= Beginning of Section =

-- ==== Sys2Proof/Tests/Slice0.lean ====
section
/-! SUPPORT. Tests: the WellFormed smoke test, words written out from the encoding rules, vectors of 95_test_vectors.md, and
for each statement with hypotheses a state that meets them. -/

namespace Sys2Proof.Tests

open Machine Safety

/-! ## Helpers -/

/-- The defaults of rule R6 with a known waveform pattern (V1) and poll bound. -/
def tp : Params := { Params.default with wavePattern := [true, false], abortRetries := 3 }

/-- The reset state of rule R235's table with those parameters, from which the vectors of 95_test_vectors.md start. -/
def base : State := State.resetWith tp

def nextWith (o : Res State) (f : State → Bool) : Bool :=
  match o with
  | .next t => f t
  | _ => false

def faultOf {α : Type} (o : Res α) : Option Fault :=
  match o with
  | .fault r => some r
  | _ => none

def refusalOf {α : Type} (o : Res α) : Option Refusal :=
  match o with
  | .refused r => some r
  | _ => none

def isNext {α : Type} (o : Res α) : Bool :=
  match o with
  | .next _ => true
  | _ => false

theorem exists_next {α : Type} {o : Res α} (h : isNext o = true) : ∃ t, o = .next t := by
  cases o with
  | next t => exact ⟨t, rfl⟩
  | fault r => cases h
  | refused r => cases h

theorem eq_fault {α : Type} {o : Res α} {r : Fault} (h : faultOf o = some r) : o = .fault r := by
  cases o with
  | next t => cases h
  | fault x => cases h; rfl
  | refused x => cases h

theorem eq_refused {α : Type} {o : Res α} {r : Refusal} (h : refusalOf o = some r) : o = .refused r := by
  cases o with
  | next t => cases h
  | fault x => cases h
  | refused x => cases h; rfl

def decodes (c : Command) (i : Instr) : Bool :=
  match decode tp c with
  | .ok j => decide (j = i)
  | .error _ => false

theorem decode_eq {c : Command} {i : Instr} (h : decodes c i = true) : decode tp c = .ok i := by
  unfold decodes at h
  split at h
  · rename_i j hj; rw [hj, of_decide_eq_true h]
  · cases h

/-- Channel 0 as `startCapture(0x2000_1000, 256)` leaves it, with `n` words left (vector G3). -/
def primary (n : Word) (busy pend : Bool) : Channel :=
  ⟨.word 0x50200020#32, .word 0x20001000#32, .word 256#32, .word n, 0x0022082B#32, busy, pend, false⟩

/-- Channel 1 as `arm(0x2000_0F00, 0)` leaves it (vectors G6, X4). -/
def restart (busy pend : Bool) : Channel :=
  ⟨.word 0x20000F00#32, .word 0x50000004#32, .word 1#32, .word 1#32, 0x003F8009#32, busy, pend, false⟩

/-- A session in progress: the descriptor written, one word in the FIFO. -/
def session (n : Word) : State :=
  { base with
    ch := (base.ch.set 0 (primary n true false)).set 1 (restart false false)
    fifo := [0x01234567#32]
    mem := memWriteWord [] 0x20000F00#32 0x20001000#32
    session := some ⟨0x20001000#32, 256#32⟩ }

/-- `s` with the records of channels 0 and 1 replaced. -/
def pair (s : State) (a b : Channel) : State := { s with ch := (s.ch.set 0 a).set 1 b }

def give (s : State) (x : Turn) : State := { s with agenda := [x] }

theorem tp_valid : tp.Valid := by
  refine ⟨by decide, by decide, by decide, by decide, by decide, by decide, by decide, by decide, by decide, by decide,
    by decide, ?_, ?_⟩ <;> (intro r hr; simp [tp, Params.default] at hr; subst hr; decide)

theorem test_default_parameters_valid : Params.default.Valid := by
  refine ⟨by decide, by decide, by decide, by decide, by decide, by decide, by decide, by decide, by decide, by decide,
    by simp [Params.default], ?_, ?_⟩ <;> (intro r hr; simp [Params.default] at hr; subst hr; decide)

theorem test_reset_memory_canonical : memWf State.reset.mem ∧ State.reset.mem = [] := by decide

/-! ## WellFormed: each check refuses an ill-formed term -/

theorem test_wf_refuses_writes_of_channel_12 :
    Instr.wellFormed tp (.wrReadAddr 12 0) = false ∧ Instr.wellFormed tp (.wrWriteAddr 12 0) = false ∧
      Instr.wellFormed tp (.wrTransCount 12 0) = false ∧ Instr.wellFormed tp (.wrCtrlTrig 12 0) = false ∧
      Instr.wellFormed tp (.wrCtrl 12 0) = false := by decide

theorem test_wf_refuses_reads_of_channel_12 :
    Instr.wellFormed tp (.rdReadAddr 12) = false ∧ Instr.wellFormed tp (.rdWriteAddr 12) = false ∧
      Instr.wellFormed tp (.rdTransCount 12) = false ∧ Instr.wellFormed tp (.rdCtrlTrig 12) = false ∧
      Instr.wellFormed tp (.rdCtrl 12) = false := by decide

theorem test_wf_refuses_steps_of_channel_12 :
    Instr.wellFormed tp (.xfer 12) = false ∧ Instr.wellFormed tp (.start 12) = false := by decide

theorem test_wf_refuses_register_and_port_addresses_as_memory :
    Instr.wellFormed tp (.rdMem 0x50000FFC#32) = false ∧ Instr.wellFormed tp (.wrMem 0x50000000#32 0) = false ∧
      Instr.wellFormed tp (.rdMem 0x50200020#32) = false ∧ Instr.wellFormed tp (.wrMem 0x50200020#32 0) = false := by
  decide

/-! ## Decoding: words written out from rules R70, R74, R80, R81 and R82, one for each row -/

theorem test_decode_channel_writes :
    decodes (.busop 0b1000000000000#13 7#32) (.wrReadAddr 0 7#32) ∧
      decodes (.busop 0b1000001000100#13 7#32) (.wrWriteAddr 1 7#32) ∧
      decodes (.busop 0b1001011001000#13 7#32) (.wrTransCount 11 7#32) ∧
      decodes (.busop 0b1000000001100#13 7#32) (.wrCtrlTrig 0 7#32) ∧
      decodes (.busop 0b1000001010000#13 7#32) (.wrCtrl 1 7#32) := by decide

= End of Section =

## GOAL OF THE EXERCISE
Only these are to be transcribed: the line with "decodes (.busop 0b1000001000100#13" and every line after it through the last line of the entries, each exactly.

## SOLVED EXERCISE
      decodes (.busop 0b1000001000100#13 7#32) (.wrWriteAddr 1 7#32) ∧
      decodes (.busop 0b1001011001000#13 7#32) (.wrTransCount 11 7#32) ∧
      decodes (.busop 0b1000000001100#13 7#32) (.wrCtrlTrig 0 7#32) ∧
      decodes (.busop 0b1000001010000#13 7#32) (.wrCtrl 1 7#32) := by decide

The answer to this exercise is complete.